[[ INFORMATION GIVEN open ]]

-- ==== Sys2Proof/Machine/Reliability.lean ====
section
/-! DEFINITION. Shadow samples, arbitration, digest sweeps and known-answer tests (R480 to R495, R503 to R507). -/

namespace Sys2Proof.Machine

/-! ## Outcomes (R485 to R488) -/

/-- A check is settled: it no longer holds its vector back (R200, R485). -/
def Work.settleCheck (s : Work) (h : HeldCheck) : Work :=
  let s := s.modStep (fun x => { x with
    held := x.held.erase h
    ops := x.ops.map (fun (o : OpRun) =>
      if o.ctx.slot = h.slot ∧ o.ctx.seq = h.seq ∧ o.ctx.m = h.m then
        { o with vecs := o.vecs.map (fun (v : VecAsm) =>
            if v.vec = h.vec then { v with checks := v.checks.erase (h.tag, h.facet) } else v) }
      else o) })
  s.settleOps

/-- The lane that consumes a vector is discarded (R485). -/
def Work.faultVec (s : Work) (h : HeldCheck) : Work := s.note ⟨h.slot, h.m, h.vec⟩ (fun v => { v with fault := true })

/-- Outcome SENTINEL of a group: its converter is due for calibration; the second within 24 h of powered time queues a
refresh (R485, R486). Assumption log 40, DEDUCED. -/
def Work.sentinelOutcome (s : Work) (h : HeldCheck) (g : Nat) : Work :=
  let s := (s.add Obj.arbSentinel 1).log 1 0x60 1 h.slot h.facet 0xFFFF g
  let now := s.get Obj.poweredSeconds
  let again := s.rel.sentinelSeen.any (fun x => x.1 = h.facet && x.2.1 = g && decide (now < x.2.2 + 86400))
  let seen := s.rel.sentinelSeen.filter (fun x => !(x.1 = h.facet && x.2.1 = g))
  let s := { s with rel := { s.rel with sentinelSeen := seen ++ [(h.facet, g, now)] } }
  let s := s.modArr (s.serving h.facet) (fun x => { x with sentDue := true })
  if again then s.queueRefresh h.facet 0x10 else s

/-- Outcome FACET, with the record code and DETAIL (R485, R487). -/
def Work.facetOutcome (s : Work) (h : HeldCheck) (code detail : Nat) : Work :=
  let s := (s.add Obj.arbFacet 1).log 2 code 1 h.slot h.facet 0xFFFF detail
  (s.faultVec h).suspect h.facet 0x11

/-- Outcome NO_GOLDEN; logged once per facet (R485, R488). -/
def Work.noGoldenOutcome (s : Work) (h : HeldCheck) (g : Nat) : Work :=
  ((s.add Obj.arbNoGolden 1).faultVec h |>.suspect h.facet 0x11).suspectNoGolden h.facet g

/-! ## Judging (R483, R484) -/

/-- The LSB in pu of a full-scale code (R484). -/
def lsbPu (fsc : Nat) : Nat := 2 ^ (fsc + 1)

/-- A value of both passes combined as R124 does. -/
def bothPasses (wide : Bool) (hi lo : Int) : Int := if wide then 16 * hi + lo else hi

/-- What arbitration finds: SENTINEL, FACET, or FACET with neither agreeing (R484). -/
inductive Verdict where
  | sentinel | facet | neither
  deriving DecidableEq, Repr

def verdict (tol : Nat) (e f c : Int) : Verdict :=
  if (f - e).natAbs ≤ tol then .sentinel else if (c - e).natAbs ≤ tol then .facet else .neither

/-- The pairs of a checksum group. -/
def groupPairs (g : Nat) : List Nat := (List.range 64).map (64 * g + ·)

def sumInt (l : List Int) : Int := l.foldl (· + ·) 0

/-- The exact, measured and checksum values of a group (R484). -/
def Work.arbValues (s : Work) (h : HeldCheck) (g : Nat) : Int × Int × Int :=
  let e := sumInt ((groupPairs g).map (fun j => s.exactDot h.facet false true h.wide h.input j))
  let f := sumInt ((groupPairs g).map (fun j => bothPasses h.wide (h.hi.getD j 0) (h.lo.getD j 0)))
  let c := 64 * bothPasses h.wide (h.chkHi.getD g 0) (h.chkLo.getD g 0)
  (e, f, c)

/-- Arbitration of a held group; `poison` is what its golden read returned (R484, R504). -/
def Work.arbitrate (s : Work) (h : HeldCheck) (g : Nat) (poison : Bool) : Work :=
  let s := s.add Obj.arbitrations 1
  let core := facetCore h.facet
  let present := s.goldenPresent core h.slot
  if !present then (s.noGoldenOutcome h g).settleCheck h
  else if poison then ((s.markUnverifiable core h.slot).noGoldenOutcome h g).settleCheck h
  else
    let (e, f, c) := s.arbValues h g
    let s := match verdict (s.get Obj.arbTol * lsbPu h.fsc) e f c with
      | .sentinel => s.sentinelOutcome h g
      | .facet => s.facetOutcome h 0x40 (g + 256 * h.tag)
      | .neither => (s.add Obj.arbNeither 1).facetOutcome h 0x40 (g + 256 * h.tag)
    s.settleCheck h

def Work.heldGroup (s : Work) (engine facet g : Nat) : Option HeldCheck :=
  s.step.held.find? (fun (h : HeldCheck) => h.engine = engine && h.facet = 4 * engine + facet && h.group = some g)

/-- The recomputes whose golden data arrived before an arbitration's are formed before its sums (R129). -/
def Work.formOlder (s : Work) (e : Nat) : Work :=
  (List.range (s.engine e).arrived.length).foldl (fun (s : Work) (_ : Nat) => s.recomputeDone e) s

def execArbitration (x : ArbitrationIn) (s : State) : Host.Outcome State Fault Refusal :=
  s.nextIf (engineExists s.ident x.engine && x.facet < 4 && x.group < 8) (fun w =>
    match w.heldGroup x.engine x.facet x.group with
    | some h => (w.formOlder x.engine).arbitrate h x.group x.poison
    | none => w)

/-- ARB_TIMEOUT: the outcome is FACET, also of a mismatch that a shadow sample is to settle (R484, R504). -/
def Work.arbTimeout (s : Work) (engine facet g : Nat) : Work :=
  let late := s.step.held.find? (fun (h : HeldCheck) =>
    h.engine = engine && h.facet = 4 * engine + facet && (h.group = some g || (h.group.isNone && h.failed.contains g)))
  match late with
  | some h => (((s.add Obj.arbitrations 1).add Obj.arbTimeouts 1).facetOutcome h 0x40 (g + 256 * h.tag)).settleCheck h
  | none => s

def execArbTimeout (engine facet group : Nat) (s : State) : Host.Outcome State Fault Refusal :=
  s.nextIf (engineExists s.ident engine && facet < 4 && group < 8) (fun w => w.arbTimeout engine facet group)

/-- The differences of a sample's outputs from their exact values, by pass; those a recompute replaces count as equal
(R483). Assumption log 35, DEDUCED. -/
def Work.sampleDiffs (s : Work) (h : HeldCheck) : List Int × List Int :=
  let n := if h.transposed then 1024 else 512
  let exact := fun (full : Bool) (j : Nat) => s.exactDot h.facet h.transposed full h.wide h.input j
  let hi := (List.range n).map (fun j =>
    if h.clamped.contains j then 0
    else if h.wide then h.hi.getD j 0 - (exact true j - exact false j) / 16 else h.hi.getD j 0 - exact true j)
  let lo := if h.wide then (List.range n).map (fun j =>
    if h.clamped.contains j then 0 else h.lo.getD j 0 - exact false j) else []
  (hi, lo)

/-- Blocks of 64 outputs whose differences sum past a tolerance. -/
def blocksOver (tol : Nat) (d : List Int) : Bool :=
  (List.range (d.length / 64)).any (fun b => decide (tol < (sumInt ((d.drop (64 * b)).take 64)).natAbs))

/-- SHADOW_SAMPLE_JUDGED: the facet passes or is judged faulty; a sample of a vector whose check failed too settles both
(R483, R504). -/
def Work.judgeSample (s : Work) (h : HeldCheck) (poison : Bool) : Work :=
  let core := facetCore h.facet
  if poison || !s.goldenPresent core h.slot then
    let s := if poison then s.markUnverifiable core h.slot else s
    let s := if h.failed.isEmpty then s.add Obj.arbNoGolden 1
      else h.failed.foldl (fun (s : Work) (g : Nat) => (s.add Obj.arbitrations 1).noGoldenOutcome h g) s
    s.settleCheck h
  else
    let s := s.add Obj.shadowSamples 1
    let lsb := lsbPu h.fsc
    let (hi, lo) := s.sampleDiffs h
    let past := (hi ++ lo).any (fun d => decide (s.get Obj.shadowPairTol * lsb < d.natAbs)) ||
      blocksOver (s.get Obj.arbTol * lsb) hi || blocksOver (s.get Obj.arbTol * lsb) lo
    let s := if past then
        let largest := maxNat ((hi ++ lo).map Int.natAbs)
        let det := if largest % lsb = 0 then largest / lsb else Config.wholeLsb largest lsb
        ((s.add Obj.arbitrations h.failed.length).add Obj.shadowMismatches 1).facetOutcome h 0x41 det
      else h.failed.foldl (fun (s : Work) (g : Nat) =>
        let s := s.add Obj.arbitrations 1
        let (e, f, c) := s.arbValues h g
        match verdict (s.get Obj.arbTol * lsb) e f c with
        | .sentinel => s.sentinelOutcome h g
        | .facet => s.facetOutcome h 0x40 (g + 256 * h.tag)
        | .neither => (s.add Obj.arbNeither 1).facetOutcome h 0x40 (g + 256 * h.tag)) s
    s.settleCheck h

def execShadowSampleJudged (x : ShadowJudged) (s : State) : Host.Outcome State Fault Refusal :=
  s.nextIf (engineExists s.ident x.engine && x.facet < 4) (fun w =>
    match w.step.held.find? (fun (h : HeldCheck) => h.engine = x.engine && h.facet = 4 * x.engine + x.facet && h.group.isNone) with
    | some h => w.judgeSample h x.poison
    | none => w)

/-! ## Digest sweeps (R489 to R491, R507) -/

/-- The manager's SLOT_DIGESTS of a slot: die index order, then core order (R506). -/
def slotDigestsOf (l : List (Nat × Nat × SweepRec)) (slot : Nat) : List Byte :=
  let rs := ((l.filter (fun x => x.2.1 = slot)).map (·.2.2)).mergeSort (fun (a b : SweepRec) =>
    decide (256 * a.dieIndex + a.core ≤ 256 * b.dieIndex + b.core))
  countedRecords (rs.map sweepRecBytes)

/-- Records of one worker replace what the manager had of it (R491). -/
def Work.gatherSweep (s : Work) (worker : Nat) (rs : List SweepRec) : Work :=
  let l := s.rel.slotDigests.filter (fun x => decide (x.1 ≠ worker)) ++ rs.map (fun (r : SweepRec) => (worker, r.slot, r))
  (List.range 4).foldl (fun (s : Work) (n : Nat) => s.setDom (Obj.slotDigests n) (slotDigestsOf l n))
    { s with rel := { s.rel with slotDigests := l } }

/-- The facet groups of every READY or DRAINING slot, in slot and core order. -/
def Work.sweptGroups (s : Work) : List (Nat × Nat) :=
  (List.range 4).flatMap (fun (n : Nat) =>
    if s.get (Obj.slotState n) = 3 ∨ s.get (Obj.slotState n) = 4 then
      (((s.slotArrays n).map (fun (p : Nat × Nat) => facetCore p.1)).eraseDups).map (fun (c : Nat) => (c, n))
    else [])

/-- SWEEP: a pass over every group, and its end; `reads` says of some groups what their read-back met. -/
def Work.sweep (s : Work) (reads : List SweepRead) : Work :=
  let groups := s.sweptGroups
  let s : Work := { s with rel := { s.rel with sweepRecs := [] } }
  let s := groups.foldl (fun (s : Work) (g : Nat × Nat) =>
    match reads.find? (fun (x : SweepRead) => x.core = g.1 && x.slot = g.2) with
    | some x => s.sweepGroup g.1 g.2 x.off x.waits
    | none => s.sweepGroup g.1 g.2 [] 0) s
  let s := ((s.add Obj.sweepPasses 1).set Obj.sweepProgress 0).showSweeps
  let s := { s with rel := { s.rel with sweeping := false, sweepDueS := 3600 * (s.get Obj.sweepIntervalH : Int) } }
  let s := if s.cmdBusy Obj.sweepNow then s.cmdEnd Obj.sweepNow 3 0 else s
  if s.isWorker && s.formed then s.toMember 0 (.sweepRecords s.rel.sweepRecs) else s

[[ INFORMATION GIVEN closed ]]

● **EXERCISE**
The output should be exactly the lines above from the line containing "to R507). -/" to the line containing "ops := x.ops.map (fun (o : OpRun) =>", inclusive, with no other lines.

● **RESPONSE BELOW**
/-! DEFINITION. Shadow samples, arbitration, digest sweeps and known-answer tests (R480 to R495, R503 to R507). -/

namespace Sys2Proof.Machine

/-! ## Outcomes (R485 to R488) -/

/-- A check is settled: it no longer holds its vector back (R200, R485). -/
def Work.settleCheck (s : Work) (h : HeldCheck) : Work :=
  let s := s.modStep (fun x => { x with
    held := x.held.erase h
    ops := x.ops.map (fun (o : OpRun) =>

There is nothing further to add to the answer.